When you think of the impact of disasters on communities, you may be inclined to primarily consider the material implications: the effects on infrastructure, the damage and proceeding clean-up efforts, the financial cost or the damage to local ecosystems. However, one aspect of post-disaster recovery that is often overlooked is the human factor: the societal inequality that can be worsened during recovery. Dr. Meding started his career in architecture, fascinated by the engineering of resilient homes. But after taking a road trip with his friend for a research project examining how natural hazards affected different types of buildings, his perspective on disasters broadened.

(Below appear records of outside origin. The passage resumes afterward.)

-- ==== Sys2Proof/Machine/Arith.lean ====
section
/-! DEFINITION. Arithmetic, logic, compare and bit test (spec/42_arithmetic_logic.md R101-R113).
One meaning per opcode, over the shapes and operations of Operands.lean and Ops.lean; PC is already the address of the
next instruction (R20). -/

namespace Sys2Proof.Machine

/-- `ADC ($nn,X)`, $61, 6 cycles (R105, R86). -/
def execAdcIzx (zp : Byte) (s : State) : Host.Outcome State Fault Refusal :=
  execRead (.izx zp) 6 false adcA s

/-- `ADC $nn`, $65, 3 cycles (R105, R79). -/
def execAdcZp (zp : Byte) (s : State) : Host.Outcome State Fault Refusal :=
  execRead (.zp zp) 3 false adcA s

/-- `ADC #$nn`, $69, 2 cycles (R105, R78). -/
def execAdcImm (imm : Byte) (s : State) : Host.Outcome State Fault Refusal :=
  finish (adcA s imm) 2

/-- `ADC $hhll`, $6D, 4 cycles (R105, R82). -/
def execAdcAbs (addr : Word) (s : State) : Host.Outcome State Fault Refusal :=
  execRead (.abs addr) 4 false adcA s

/-- `ADC ($nn),Y`, $71, 5 cycles and 1 more on a page cross (R105, R87). -/
def execAdcIzy (zp : Byte) (s : State) : Host.Outcome State Fault Refusal :=
  execRead (.izy zp) 5 true adcA s

/-- `ADC $nn,X`, $75, 4 cycles (R105, R80). -/
def execAdcZpx (zp : Byte) (s : State) : Host.Outcome State Fault Refusal :=
  execRead (.zpx zp) 4 false adcA s

/-- `ADC $hhll,Y`, $79, 4 cycles and 1 more on a page cross (R105, R84). -/
def execAdcAby (base : Word) (s : State) : Host.Outcome State Fault Refusal :=
  execRead (.aby base) 4 true adcA s

/-- `ADC $hhll,X`, $7D, 4 cycles and 1 more on a page cross (R105, R83). -/
def execAdcAbx (base : Word) (s : State) : Host.Outcome State Fault Refusal :=
  execRead (.abx base) 4 true adcA s

/-- `SBC ($nn,X)`, $E1, 6 cycles (R106, R86). -/
def execSbcIzx (zp : Byte) (s : State) : Host.Outcome State Fault Refusal :=
  execRead (.izx zp) 6 false sbcA s

/-- `SBC $nn`, $E5, 3 cycles (R106, R79). -/
def execSbcZp (zp : Byte) (s : State) : Host.Outcome State Fault Refusal :=
  execRead (.zp zp) 3 false sbcA s

/-- `SBC #$nn`, $E9, 2 cycles (R106, R78). -/
def execSbcImm (imm : Byte) (s : State) : Host.Outcome State Fault Refusal :=
  finish (sbcA s imm) 2

/-- `SBC #$nn`, $EB, 2 cycles (R106, R78). -/
def execSbcImmEB (imm : Byte) (s : State) : Host.Outcome State Fault Refusal :=
  finish (sbcA s imm) 2

/-- `SBC $hhll`, $ED, 4 cycles (R106, R82). -/
def execSbcAbs (addr : Word) (s : State) : Host.Outcome State Fault Refusal :=
  execRead (.abs addr) 4 false sbcA s

/-- `SBC ($nn),Y`, $F1, 5 cycles and 1 more on a page cross (R106, R87). -/
def execSbcIzy (zp : Byte) (s : State) : Host.Outcome State Fault Refusal :=
  execRead (.izy zp) 5 true sbcA s

/-- `SBC $nn,X`, $F5, 4 cycles (R106, R80). -/
def execSbcZpx (zp : Byte) (s : State) : Host.Outcome State Fault Refusal :=
  execRead (.zpx zp) 4 false sbcA s

/-- `SBC $hhll,Y`, $F9, 4 cycles and 1 more on a page cross (R106, R84). -/
def execSbcAby (base : Word) (s : State) : Host.Outcome State Fault Refusal :=
  execRead (.aby base) 4 true sbcA s

/-- `SBC $hhll,X`, $FD, 4 cycles and 1 more on a page cross (R106, R83). -/
def execSbcAbx (base : Word) (s : State) : Host.Outcome State Fault Refusal :=
  execRead (.abx base) 4 true sbcA s

/-- `AND ($nn,X)`, $21, 6 cycles (R107, R86). -/
def execAndIzx (zp : Byte) (s : State) : Host.Outcome State Fault Refusal :=
  execRead (.izx zp) 6 false andA s

/-- `AND $nn`, $25, 3 cycles (R107, R79). -/
def execAndZp (zp : Byte) (s : State) : Host.Outcome State Fault Refusal :=
  execRead (.zp zp) 3 false andA s

/-- `AND #$nn`, $29, 2 cycles (R107, R78). -/
def execAndImm (imm : Byte) (s : State) : Host.Outcome State Fault Refusal :=
  finish (andA s imm) 2

/-- `AND $hhll`, $2D, 4 cycles (R107, R82). -/
def execAndAbs (addr : Word) (s : State) : Host.Outcome State Fault Refusal :=
  execRead (.abs addr) 4 false andA s

/-- `AND ($nn),Y`, $31, 5 cycles and 1 more on a page cross (R107, R87). -/
def execAndIzy (zp : Byte) (s : State) : Host.Outcome State Fault Refusal :=
  execRead (.izy zp) 5 true andA s

/-- `AND $nn,X`, $35, 4 cycles (R107, R80). -/
def execAndZpx (zp : Byte) (s : State) : Host.Outcome State Fault Refusal :=
  execRead (.zpx zp) 4 false andA s

/-- `AND $hhll,Y`, $39, 4 cycles and 1 more on a page cross (R107, R84). -/
def execAndAby (base : Word) (s : State) : Host.Outcome State Fault Refusal :=
  execRead (.aby base) 4 true andA s

/-- `AND $hhll,X`, $3D, 4 cycles and 1 more on a page cross (R107, R83). -/
def execAndAbx (base : Word) (s : State) : Host.Outcome State Fault Refusal :=
  execRead (.abx base) 4 true andA s

/-- `ORA ($nn,X)`, $01, 6 cycles (R108, R86). -/
def execOraIzx (zp : Byte) (s : State) : Host.Outcome State Fault Refusal :=
  execRead (.izx zp) 6 false oraA s

/-- `ORA $nn`, $05, 3 cycles (R108, R79). -/
def execOraZp (zp : Byte) (s : State) : Host.Outcome State Fault Refusal :=
  execRead (.zp zp) 3 false oraA s

/-- `ORA #$nn`, $09, 2 cycles (R108, R78). -/
def execOraImm (imm : Byte) (s : State) : Host.Outcome State Fault Refusal :=
  finish (oraA s imm) 2

/-- `ORA $hhll`, $0D, 4 cycles (R108, R82). -/
def execOraAbs (addr : Word) (s : State) : Host.Outcome State Fault Refusal :=
  execRead (.abs addr) 4 false oraA s

/-- `ORA ($nn),Y`, $11, 5 cycles and 1 more on a page cross (R108, R87). -/
def execOraIzy (zp : Byte) (s : State) : Host.Outcome State Fault Refusal :=
  execRead (.izy zp) 5 true oraA s

/-- `ORA $nn,X`, $15, 4 cycles (R108, R80). -/
def execOraZpx (zp : Byte) (s : State) : Host.Outcome State Fault Refusal :=
  execRead (.zpx zp) 4 false oraA s

/-- `ORA $hhll,Y`, $19, 4 cycles and 1 more on a page cross (R108, R84). -/
def execOraAby (base : Word) (s : State) : Host.Outcome State Fault Refusal :=
  execRead (.aby base) 4 true oraA s

/-- `ORA $hhll,X`, $1D, 4 cycles and 1 more on a page cross (R108, R83). -/
def execOraAbx (base : Word) (s : State) : Host.Outcome State Fault Refusal :=
  execRead (.abx base) 4 true oraA s

/-- `EOR ($nn,X)`, $41, 6 cycles (R109, R86). -/
def execEorIzx (zp : Byte) (s : State) : Host.Outcome State Fault Refusal :=
  execRead (.izx zp) 6 false eorA s

/-- `EOR $nn`, $45, 3 cycles (R109, R79). -/
def execEorZp (zp : Byte) (s : State) : Host.Outcome State Fault Refusal :=
  execRead (.zp zp) 3 false eorA s

/-- `EOR #$nn`, $49, 2 cycles (R109, R78). -/
def execEorImm (imm : Byte) (s : State) : Host.Outcome State Fault Refusal :=
  finish (eorA s imm) 2

/-- `EOR $hhll`, $4D, 4 cycles (R109, R82). -/
def execEorAbs (addr : Word) (s : State) : Host.Outcome State Fault Refusal :=
  execRead (.abs addr) 4 false eorA s

/-- `EOR ($nn),Y`, $51, 5 cycles and 1 more on a page cross (R109, R87). -/
def execEorIzy (zp : Byte) (s : State) : Host.Outcome State Fault Refusal :=
  execRead (.izy zp) 5 true eorA s

/-- `EOR $nn,X`, $55, 4 cycles (R109, R80). -/
def execEorZpx (zp : Byte) (s : State) : Host.Outcome State Fault Refusal :=
  execRead (.zpx zp) 4 false eorA s

/-- `EOR $hhll,Y`, $59, 4 cycles and 1 more on a page cross (R109, R84). -/
def execEorAby (base : Word) (s : State) : Host.Outcome State Fault Refusal :=
  execRead (.aby base) 4 true eorA s

/-- `EOR $hhll,X`, $5D, 4 cycles and 1 more on a page cross (R109, R83). -/
def execEorAbx (base : Word) (s : State) : Host.Outcome State Fault Refusal :=
  execRead (.abx base) 4 true eorA s

/-- `CMP ($nn,X)`, $C1, 6 cycles (R110, R86). -/
def execCmpIzx (zp : Byte) (s : State) : Host.Outcome State Fault Refusal :=
  execRead (.izx zp) 6 false compareA s

/-- `CMP $nn`, $C5, 3 cycles (R110, R79). -/
def execCmpZp (zp : Byte) (s : State) : Host.Outcome State Fault Refusal :=
  execRead (.zp zp) 3 false compareA s

/-- `CMP #$nn`, $C9, 2 cycles (R110, R78). -/
def execCmpImm (imm : Byte) (s : State) : Host.Outcome State Fault Refusal :=
  finish (compareA s imm) 2

/-- `CMP $hhll`, $CD, 4 cycles (R110, R82). -/
def execCmpAbs (addr : Word) (s : State) : Host.Outcome State Fault Refusal :=
  execRead (.abs addr) 4 false compareA s

/-- `CMP ($nn),Y`, $D1, 5 cycles and 1 more on a page cross (R110, R87). -/
def execCmpIzy (zp : Byte) (s : State) : Host.Outcome State Fault Refusal :=
  execRead (.izy zp) 5 true compareA s

/-- `CMP $nn,X`, $D5, 4 cycles (R110, R80). -/
def execCmpZpx (zp : Byte) (s : State) : Host.Outcome State Fault Refusal :=
  execRead (.zpx zp) 4 false compareA s

/-- `CMP $hhll,Y`, $D9, 4 cycles and 1 more on a page cross (R110, R84). -/
def execCmpAby (base : Word) (s : State) : Host.Outcome State Fault Refusal :=
  execRead (.aby base) 4 true compareA s

/-- `CMP $hhll,X`, $DD, 4 cycles and 1 more on a page cross (R110, R83). -/
def execCmpAbx (base : Word) (s : State) : Host.Outcome State Fault Refusal :=
  execRead (.abx base) 4 true compareA s

/-- `CPX #$nn`, $E0, 2 cycles (R111, R78). -/
def execCpxImm (imm : Byte) (s : State) : Host.Outcome State Fault Refusal :=
  finish (compareX s imm) 2

/-- `CPX $nn`, $E4, 3 cycles (R111, R79). -/
def execCpxZp (zp : Byte) (s : State) : Host.Outcome State Fault Refusal :=
  execRead (.zp zp) 3 false compareX s

/-- `CPX $hhll`, $EC, 4 cycles (R111, R82). -/
def execCpxAbs (addr : Word) (s : State) : Host.Outcome State Fault Refusal :=
  execRead (.abs addr) 4 false compareX s

/-- `CPY #$nn`, $C0, 2 cycles (R112, R78). -/
def execCpyImm (imm : Byte) (s : State) : Host.Outcome State Fault Refusal :=
  finish (compareY s imm) 2

/-- `CPY $nn`, $C4, 3 cycles (R112, R79). -/
def execCpyZp (zp : Byte) (s : State) : Host.Outcome State Fault Refusal :=
  execRead (.zp zp) 3 false compareY s

/-- `CPY $hhll`, $CC, 4 cycles (R112, R82). -/
def execCpyAbs (addr : Word) (s : State) : Host.Outcome State Fault Refusal :=
  execRead (.abs addr) 4 false compareY s

/-- `BIT $nn`, $24, 3 cycles (R113, R79). -/
def execBitZp (zp : Byte) (s : State) : Host.Outcome State Fault Refusal :=
  execRead (.zp zp) 3 false testBits s

/-- `BIT $hhll`, $2C, 4 cycles (R113, R82). -/
def execBitAbs (addr : Word) (s : State) : Host.Outcome State Fault Refusal :=
  execRead (.abs addr) 4 false testBits s

end Sys2Proof.Machine
end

“It was the December after [Hurricane] Katrina and we ended up in New Orleans, and that night poured. I was interested mainly in the hazards — interested in the storm surge, and the wind, and flooding impacts and all that. But I met lots of people, and that broadened my outlook on what was going on here; it wasn’t just about the nature, it was about people and society, and politics, and inequality, and mismanagement of emergency responses.”

This idea was later reinforced when Dr. Meding went on to pursue a PhD in post-tsunami Sri Lanka and Bangladesh, when he quickly realized that “a new shelter prototype” was not what communities wanted or needed. During his study, Dr. Meding shifted from having a focus on design to instead pursue Project/Construction Management, hoping to address more pressing problems in post-disaster shelter delivery. He also started to listen closely to what communities were already doing to reduce their own risk.

“I started to really work in a different way with communities; a more engaged research process, trying to put people who are affected by disasters at the center of the research design.”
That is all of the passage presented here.